[Stored data]
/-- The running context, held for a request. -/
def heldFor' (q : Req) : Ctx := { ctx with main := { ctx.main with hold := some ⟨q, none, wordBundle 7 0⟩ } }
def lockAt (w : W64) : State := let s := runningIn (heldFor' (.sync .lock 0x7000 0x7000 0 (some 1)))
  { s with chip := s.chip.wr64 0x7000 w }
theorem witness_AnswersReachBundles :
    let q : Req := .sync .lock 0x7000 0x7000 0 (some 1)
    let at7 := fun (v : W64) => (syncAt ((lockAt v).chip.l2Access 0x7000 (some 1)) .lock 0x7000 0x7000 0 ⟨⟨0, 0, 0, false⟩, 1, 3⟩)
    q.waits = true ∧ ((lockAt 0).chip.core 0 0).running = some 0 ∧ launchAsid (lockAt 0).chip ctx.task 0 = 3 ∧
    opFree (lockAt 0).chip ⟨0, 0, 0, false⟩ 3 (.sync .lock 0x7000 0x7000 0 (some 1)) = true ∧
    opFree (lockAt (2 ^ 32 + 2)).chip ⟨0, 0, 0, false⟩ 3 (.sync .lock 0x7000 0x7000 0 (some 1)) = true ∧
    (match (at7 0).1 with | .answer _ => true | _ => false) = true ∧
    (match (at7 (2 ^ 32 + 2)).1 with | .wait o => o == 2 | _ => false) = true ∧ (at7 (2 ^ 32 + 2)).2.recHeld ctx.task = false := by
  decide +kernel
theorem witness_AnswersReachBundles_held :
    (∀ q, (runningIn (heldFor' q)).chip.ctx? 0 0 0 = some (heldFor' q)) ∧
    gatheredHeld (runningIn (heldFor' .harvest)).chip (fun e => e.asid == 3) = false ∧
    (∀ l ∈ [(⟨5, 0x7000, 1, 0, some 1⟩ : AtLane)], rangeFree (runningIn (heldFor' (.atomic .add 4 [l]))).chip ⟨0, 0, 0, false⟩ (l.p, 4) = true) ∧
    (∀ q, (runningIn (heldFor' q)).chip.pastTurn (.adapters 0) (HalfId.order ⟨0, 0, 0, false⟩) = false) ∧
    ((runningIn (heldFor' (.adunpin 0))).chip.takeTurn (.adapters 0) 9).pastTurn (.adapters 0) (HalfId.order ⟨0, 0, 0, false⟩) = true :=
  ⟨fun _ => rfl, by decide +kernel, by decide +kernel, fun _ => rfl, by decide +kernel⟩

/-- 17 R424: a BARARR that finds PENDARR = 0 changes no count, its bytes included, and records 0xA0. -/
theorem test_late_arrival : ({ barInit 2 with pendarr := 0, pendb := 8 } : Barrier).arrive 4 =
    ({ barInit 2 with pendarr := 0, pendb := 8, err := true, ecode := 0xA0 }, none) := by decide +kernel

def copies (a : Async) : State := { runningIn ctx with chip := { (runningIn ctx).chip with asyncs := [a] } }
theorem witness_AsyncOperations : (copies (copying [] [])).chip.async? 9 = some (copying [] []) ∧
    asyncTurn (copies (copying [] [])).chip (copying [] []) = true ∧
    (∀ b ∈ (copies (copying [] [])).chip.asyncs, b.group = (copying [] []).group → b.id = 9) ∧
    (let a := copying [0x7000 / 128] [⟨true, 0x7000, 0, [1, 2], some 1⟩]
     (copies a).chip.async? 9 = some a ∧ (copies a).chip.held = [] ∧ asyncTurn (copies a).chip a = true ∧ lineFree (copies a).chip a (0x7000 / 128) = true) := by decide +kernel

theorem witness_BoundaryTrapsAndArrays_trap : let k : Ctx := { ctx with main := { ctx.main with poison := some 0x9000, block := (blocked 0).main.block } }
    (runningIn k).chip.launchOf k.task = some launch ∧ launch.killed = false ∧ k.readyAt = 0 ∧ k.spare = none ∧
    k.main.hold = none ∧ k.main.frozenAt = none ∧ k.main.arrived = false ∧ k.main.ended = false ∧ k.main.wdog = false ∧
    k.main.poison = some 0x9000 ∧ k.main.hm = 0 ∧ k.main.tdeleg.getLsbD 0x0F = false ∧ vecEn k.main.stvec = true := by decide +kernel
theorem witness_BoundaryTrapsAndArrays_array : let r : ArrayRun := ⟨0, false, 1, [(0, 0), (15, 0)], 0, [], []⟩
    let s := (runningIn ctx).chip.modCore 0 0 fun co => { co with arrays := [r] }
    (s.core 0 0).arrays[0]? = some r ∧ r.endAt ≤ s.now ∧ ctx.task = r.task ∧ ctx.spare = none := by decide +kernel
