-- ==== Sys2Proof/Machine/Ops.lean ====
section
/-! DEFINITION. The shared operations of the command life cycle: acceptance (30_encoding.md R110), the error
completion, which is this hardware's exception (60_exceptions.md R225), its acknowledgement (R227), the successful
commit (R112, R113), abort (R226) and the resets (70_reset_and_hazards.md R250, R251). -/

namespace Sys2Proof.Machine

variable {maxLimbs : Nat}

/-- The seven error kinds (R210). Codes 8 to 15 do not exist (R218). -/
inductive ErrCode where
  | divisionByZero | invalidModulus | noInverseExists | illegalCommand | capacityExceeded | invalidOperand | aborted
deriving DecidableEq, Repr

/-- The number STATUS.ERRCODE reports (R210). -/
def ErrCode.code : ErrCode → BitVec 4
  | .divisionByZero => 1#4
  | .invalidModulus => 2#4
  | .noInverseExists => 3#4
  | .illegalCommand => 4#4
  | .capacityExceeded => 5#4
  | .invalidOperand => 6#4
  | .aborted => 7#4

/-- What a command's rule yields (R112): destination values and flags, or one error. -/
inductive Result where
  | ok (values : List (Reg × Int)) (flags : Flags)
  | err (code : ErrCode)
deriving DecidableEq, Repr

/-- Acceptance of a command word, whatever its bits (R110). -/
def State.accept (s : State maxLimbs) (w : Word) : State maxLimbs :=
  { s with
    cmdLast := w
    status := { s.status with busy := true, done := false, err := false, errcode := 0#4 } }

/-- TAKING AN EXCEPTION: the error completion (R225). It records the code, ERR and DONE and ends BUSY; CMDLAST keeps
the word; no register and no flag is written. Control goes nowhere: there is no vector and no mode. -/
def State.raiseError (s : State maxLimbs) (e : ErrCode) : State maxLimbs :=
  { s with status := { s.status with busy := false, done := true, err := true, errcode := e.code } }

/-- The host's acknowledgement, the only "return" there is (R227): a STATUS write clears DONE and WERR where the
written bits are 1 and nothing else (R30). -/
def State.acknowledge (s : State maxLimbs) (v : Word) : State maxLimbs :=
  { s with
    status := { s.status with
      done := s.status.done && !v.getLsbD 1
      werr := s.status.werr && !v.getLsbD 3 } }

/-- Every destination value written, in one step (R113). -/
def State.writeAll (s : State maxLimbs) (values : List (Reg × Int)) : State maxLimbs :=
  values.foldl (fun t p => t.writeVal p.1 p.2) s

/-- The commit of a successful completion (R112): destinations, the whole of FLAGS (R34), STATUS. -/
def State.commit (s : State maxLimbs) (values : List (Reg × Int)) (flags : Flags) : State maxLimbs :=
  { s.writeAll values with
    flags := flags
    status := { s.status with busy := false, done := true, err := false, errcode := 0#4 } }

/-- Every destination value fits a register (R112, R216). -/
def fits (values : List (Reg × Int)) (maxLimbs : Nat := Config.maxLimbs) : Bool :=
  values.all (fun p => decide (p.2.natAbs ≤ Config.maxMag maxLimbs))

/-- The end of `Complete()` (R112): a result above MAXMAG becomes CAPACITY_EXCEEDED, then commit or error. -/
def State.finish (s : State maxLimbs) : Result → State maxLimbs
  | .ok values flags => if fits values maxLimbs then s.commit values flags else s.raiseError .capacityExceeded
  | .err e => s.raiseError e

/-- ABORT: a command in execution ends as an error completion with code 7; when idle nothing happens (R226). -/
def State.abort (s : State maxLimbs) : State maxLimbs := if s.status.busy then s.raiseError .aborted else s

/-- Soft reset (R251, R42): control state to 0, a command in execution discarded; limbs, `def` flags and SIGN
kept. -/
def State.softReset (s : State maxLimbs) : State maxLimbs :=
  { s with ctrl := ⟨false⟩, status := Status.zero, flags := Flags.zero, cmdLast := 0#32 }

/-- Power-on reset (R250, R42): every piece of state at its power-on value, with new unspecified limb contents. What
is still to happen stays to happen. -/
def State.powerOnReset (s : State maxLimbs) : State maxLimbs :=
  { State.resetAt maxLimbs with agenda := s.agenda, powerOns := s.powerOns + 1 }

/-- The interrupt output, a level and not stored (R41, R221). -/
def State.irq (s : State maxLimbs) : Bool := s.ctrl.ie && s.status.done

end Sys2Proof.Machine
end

# Work order
The required output is the stretch of entries above from the line containing "(∀ q, (runningIn (heldFor' q)).chip.ctx?" through the line containing "let s := (runningIn", reproduced exactly.

# Problem solution
    (∀ q, (runningIn (heldFor' q)).chip.ctx? 0 0 0 = some (heldFor' q)) ∧
    gatheredHeld (runningIn (heldFor' .harvest)).chip (fun e => e.asid == 3) = false ∧
    (∀ l ∈ [(⟨5, 0x7000, 1, 0, some 1⟩ : AtLane)], rangeFree (runningIn (heldFor' (.atomic .add 4 [l]))).chip ⟨0, 0, 0, false⟩ (l.p, 4) = true) ∧
    (∀ q, (runningIn (heldFor' q)).chip.pastTurn (.adapters 0) (HalfId.order ⟨0, 0, 0, false⟩) = false) ∧
    ((runningIn (heldFor' (.adunpin 0))).chip.takeTurn (.adapters 0) 9).pastTurn (.adapters 0) (HalfId.order ⟨0, 0, 0, false⟩) = true :=
  ⟨fun _ => rfl, by decide +kernel, by decide +kernel, fun _ => rfl, by decide +kernel⟩

/-- 17 R424: a BARARR that finds PENDARR = 0 changes no count, its bytes included, and records 0xA0. -/
theorem test_late_arrival : ({ barInit 2 with pendarr := 0, pendb := 8 } : Barrier).arrive 4 =
    ({ barInit 2 with pendarr := 0, pendb := 8, err := true, ecode := 0xA0 }, none) := by decide +kernel

def copies (a : Async) : State := { runningIn ctx with chip := { (runningIn ctx).chip with asyncs := [a] } }
theorem witness_AsyncOperations : (copies (copying [] [])).chip.async? 9 = some (copying [] []) ∧
    asyncTurn (copies (copying [] [])).chip (copying [] []) = true ∧
    (∀ b ∈ (copies (copying [] [])).chip.asyncs, b.group = (copying [] []).group → b.id = 9) ∧
    (let a := copying [0x7000 / 128] [⟨true, 0x7000, 0, [1, 2], some 1⟩]
     (copies a).chip.async? 9 = some a ∧ (copies a).chip.held = [] ∧ asyncTurn (copies a).chip a = true ∧ lineFree (copies a).chip a (0x7000 / 128) = true) := by decide +kernel

theorem witness_BoundaryTrapsAndArrays_trap : let k : Ctx := { ctx with main := { ctx.main with poison := some 0x9000, block := (blocked 0).main.block } }
    (runningIn k).chip.launchOf k.task = some launch ∧ launch.killed = false ∧ k.readyAt = 0 ∧ k.spare = none ∧
    k.main.hold = none ∧ k.main.frozenAt = none ∧ k.main.arrived = false ∧ k.main.ended = false ∧ k.main.wdog = false ∧
    k.main.poison = some 0x9000 ∧ k.main.hm = 0 ∧ k.main.tdeleg.getLsbD 0x0F = false ∧ vecEn k.main.stvec = true := by decide +kernel
theorem witness_BoundaryTrapsAndArrays_array : let r : ArrayRun := ⟨0, false, 1, [(0, 0), (15, 0)], 0, [], []⟩
    let s := (runningIn ctx).chip.modCore 0 0 fun co => { co with arrays := [r] }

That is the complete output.